● **SOURCE DATA**:
|---|

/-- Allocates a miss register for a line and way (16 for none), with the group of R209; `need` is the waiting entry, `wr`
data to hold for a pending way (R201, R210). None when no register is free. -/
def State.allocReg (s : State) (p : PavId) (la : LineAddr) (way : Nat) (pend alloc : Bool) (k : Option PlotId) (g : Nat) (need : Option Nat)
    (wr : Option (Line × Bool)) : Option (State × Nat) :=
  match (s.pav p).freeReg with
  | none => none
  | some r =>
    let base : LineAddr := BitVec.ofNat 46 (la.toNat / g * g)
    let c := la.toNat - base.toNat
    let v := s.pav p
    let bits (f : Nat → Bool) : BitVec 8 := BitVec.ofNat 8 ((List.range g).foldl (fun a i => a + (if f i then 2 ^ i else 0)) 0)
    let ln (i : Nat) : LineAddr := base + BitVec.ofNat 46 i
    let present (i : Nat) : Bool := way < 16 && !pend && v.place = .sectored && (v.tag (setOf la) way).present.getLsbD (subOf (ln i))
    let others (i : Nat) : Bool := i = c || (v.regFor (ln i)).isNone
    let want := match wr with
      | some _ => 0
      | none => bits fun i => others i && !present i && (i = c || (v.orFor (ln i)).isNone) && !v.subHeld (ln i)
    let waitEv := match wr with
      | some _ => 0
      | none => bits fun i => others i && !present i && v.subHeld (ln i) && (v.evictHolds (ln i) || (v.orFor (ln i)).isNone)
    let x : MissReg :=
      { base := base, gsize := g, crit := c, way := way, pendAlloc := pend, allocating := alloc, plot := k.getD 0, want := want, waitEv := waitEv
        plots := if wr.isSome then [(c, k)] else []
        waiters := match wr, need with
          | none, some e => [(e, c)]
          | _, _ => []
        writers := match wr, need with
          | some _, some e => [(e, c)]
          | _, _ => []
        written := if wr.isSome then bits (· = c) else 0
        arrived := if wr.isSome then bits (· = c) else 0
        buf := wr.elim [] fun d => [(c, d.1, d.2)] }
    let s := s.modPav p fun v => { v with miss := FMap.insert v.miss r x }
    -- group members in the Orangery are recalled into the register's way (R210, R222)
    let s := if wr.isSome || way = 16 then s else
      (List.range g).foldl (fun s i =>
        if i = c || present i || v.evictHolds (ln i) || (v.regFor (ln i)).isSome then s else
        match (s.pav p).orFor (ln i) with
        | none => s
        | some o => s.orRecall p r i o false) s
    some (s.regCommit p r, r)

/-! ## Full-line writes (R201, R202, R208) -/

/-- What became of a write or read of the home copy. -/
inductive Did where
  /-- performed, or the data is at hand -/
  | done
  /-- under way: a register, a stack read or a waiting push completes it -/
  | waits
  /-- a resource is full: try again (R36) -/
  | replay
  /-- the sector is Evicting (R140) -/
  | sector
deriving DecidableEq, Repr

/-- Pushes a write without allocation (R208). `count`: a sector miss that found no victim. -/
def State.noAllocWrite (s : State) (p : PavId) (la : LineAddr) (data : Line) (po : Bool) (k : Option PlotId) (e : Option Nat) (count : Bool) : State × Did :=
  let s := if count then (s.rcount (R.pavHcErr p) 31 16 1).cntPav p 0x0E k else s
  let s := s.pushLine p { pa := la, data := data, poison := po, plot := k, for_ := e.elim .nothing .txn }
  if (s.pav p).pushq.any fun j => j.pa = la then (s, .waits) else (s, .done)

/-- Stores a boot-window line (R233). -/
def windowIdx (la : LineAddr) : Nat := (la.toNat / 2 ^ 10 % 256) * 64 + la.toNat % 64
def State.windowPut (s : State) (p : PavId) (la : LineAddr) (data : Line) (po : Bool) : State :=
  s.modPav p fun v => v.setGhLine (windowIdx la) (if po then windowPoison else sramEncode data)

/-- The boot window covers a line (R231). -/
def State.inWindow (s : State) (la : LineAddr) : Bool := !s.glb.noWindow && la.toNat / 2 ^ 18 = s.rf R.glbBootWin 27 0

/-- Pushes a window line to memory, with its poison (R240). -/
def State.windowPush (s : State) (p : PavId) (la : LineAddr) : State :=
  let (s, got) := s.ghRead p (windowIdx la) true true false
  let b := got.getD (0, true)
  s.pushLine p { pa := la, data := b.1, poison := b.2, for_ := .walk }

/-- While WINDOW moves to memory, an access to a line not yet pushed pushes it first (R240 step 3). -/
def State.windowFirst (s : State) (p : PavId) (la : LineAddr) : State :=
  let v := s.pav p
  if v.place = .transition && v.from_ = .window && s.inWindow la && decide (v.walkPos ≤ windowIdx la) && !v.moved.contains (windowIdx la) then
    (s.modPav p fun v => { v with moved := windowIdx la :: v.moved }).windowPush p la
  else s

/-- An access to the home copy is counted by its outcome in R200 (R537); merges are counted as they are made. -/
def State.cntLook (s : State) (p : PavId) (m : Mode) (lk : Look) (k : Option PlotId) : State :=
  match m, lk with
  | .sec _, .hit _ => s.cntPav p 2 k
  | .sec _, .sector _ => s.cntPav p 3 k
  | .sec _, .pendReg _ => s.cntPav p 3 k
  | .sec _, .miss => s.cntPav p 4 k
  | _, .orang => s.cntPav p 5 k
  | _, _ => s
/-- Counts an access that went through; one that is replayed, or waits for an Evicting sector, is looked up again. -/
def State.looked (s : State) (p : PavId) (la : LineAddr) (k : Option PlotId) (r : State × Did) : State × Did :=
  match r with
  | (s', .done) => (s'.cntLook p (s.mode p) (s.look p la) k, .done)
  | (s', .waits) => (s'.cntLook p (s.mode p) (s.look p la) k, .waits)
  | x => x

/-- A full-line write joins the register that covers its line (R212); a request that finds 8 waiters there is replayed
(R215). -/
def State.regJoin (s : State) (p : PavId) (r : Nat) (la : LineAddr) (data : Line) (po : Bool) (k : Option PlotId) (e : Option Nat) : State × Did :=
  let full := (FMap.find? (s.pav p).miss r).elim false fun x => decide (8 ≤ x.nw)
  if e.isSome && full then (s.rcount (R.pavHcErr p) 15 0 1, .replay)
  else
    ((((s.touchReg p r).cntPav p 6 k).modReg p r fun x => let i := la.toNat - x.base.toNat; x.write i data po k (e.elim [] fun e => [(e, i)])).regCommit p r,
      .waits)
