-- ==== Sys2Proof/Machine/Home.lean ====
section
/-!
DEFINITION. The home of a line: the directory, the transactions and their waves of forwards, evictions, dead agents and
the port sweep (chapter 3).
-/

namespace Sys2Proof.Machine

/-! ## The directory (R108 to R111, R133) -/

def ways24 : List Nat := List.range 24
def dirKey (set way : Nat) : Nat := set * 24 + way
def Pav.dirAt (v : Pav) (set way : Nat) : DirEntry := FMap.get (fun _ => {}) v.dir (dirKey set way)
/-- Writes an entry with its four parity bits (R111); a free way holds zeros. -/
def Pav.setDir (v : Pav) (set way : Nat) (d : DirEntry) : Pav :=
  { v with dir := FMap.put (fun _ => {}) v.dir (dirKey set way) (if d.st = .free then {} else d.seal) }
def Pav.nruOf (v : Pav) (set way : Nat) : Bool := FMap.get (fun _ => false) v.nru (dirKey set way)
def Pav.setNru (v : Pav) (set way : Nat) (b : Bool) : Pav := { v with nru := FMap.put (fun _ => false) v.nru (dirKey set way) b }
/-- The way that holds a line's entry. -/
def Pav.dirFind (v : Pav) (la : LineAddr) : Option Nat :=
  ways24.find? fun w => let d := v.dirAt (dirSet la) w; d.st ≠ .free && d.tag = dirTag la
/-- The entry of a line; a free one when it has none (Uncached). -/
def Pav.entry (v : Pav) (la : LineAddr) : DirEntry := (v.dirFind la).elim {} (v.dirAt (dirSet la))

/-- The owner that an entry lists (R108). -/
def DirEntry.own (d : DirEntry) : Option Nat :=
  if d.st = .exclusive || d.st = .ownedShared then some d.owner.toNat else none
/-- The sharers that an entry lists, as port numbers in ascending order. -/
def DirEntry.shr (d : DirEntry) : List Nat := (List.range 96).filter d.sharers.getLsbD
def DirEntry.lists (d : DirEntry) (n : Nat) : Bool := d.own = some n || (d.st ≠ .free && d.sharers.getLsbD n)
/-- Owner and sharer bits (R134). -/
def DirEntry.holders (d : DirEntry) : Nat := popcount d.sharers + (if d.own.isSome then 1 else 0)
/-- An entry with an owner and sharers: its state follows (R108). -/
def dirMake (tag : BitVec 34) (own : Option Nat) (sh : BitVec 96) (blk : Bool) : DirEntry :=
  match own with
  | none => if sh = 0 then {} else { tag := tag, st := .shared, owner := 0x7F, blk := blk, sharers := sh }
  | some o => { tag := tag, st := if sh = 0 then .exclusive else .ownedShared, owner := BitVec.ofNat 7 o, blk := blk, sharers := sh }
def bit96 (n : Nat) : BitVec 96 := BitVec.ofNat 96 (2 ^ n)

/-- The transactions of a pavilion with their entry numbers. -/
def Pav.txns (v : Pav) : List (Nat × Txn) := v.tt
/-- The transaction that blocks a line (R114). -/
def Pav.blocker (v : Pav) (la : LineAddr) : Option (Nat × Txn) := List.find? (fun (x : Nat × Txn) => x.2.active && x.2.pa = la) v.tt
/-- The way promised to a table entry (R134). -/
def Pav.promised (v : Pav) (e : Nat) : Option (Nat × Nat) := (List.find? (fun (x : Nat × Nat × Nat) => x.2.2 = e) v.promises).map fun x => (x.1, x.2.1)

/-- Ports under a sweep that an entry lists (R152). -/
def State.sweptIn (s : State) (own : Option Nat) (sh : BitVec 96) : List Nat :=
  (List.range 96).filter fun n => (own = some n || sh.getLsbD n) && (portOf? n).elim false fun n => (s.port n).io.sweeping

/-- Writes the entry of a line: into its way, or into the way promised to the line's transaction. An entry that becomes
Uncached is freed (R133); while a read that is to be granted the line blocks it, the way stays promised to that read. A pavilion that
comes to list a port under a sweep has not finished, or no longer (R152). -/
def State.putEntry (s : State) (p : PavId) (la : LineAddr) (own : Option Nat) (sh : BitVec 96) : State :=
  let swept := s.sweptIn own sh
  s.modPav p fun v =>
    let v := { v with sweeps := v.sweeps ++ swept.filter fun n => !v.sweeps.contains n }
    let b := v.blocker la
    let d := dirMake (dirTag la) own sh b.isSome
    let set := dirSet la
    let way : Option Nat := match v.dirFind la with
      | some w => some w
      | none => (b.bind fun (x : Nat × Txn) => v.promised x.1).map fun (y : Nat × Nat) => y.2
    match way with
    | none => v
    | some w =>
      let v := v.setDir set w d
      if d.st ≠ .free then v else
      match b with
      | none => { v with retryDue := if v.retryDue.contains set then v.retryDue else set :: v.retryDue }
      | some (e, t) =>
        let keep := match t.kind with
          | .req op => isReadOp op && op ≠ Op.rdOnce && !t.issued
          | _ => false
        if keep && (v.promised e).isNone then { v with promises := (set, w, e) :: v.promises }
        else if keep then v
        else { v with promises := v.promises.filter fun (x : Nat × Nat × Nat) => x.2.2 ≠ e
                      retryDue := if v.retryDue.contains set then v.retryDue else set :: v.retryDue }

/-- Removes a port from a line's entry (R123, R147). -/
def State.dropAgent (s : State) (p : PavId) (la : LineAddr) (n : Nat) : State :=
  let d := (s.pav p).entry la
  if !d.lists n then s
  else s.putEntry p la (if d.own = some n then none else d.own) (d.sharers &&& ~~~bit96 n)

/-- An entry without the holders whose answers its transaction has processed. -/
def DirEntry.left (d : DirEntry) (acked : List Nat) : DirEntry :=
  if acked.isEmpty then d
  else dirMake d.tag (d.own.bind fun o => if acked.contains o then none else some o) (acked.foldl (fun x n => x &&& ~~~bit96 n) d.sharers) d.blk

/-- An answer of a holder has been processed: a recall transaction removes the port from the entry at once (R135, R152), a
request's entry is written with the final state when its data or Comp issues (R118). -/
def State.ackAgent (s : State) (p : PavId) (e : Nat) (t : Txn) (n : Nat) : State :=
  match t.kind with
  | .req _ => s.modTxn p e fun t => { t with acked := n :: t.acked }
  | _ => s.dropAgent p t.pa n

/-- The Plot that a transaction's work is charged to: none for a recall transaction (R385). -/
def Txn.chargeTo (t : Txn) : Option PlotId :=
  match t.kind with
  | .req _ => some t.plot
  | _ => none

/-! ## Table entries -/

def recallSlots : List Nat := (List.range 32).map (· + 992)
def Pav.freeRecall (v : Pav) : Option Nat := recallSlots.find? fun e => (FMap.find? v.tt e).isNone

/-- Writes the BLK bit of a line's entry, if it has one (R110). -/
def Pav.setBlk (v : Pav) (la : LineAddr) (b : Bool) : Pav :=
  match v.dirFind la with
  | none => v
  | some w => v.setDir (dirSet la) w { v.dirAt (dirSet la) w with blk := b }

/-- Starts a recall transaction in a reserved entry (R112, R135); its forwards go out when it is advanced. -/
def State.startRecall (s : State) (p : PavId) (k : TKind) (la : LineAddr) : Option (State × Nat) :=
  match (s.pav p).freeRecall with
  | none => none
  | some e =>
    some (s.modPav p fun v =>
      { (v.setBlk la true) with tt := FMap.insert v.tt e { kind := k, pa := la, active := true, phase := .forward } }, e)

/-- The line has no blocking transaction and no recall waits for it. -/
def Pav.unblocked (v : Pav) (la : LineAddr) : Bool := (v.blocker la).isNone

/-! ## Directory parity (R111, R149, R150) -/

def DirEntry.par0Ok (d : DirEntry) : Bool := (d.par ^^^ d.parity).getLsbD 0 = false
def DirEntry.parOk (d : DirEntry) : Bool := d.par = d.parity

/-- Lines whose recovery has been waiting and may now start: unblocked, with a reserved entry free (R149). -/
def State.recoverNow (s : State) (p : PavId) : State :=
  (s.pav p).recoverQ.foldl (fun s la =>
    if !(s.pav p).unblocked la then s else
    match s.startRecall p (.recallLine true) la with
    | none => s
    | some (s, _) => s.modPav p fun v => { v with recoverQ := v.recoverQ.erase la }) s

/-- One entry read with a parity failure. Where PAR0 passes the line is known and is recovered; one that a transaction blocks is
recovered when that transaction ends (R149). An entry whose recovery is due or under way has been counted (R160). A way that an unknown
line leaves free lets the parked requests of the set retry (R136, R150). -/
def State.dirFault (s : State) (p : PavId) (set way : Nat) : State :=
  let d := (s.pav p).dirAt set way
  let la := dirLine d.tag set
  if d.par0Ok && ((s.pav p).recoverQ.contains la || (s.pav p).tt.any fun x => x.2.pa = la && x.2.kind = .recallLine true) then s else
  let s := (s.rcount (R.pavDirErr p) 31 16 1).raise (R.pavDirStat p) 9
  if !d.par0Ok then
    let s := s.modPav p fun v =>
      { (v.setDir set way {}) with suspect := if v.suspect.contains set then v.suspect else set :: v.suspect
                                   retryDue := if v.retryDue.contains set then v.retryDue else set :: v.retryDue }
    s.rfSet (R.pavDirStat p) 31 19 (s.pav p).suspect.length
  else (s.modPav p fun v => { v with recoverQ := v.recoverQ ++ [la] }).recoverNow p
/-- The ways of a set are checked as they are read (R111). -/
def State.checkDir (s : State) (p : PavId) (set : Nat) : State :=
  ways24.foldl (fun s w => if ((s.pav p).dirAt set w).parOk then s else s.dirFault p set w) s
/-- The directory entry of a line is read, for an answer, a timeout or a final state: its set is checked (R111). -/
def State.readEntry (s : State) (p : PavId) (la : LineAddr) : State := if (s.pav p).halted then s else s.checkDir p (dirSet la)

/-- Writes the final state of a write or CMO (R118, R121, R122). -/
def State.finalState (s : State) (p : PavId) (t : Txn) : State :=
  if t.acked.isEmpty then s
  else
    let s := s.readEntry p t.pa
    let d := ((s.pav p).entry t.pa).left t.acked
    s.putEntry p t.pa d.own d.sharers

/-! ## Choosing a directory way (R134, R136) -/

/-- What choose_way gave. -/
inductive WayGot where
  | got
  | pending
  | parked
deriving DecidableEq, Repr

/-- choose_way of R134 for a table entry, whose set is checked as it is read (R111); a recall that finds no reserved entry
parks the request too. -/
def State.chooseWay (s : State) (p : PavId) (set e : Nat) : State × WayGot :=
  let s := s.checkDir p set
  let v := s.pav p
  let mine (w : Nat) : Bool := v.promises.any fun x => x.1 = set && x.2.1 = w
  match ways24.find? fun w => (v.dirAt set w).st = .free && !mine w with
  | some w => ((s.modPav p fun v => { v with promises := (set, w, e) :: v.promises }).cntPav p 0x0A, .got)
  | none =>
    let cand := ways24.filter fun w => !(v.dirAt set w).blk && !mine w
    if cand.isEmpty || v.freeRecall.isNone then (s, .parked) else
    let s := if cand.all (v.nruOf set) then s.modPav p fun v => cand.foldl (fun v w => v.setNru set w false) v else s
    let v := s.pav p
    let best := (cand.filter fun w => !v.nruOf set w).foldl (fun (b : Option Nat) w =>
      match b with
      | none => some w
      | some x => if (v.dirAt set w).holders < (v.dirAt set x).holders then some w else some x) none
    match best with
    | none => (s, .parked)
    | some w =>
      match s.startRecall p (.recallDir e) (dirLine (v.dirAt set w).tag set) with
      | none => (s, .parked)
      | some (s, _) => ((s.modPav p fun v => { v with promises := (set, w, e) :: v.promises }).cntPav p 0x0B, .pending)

|---|

● **WHAT THE TASK REQUIRES**: Copy only this part of the entries above: the line with "v with retryDue", the line with "else if keep then v", and the lines between, all exactly as written.

● **SOLUTION TO THIS EXERCISE**:
      | none => { v with retryDue := if v.retryDue.contains set then v.retryDue else set :: v.retryDue }
      | some (e, t) =>
        let keep := match t.kind with
          | .req op => isReadOp op && op ≠ Op.rdOnce && !t.issued
          | _ => false
        if keep && (v.promised e).isNone then { v with promises := (set, w, e) :: v.promises }
        else if keep then v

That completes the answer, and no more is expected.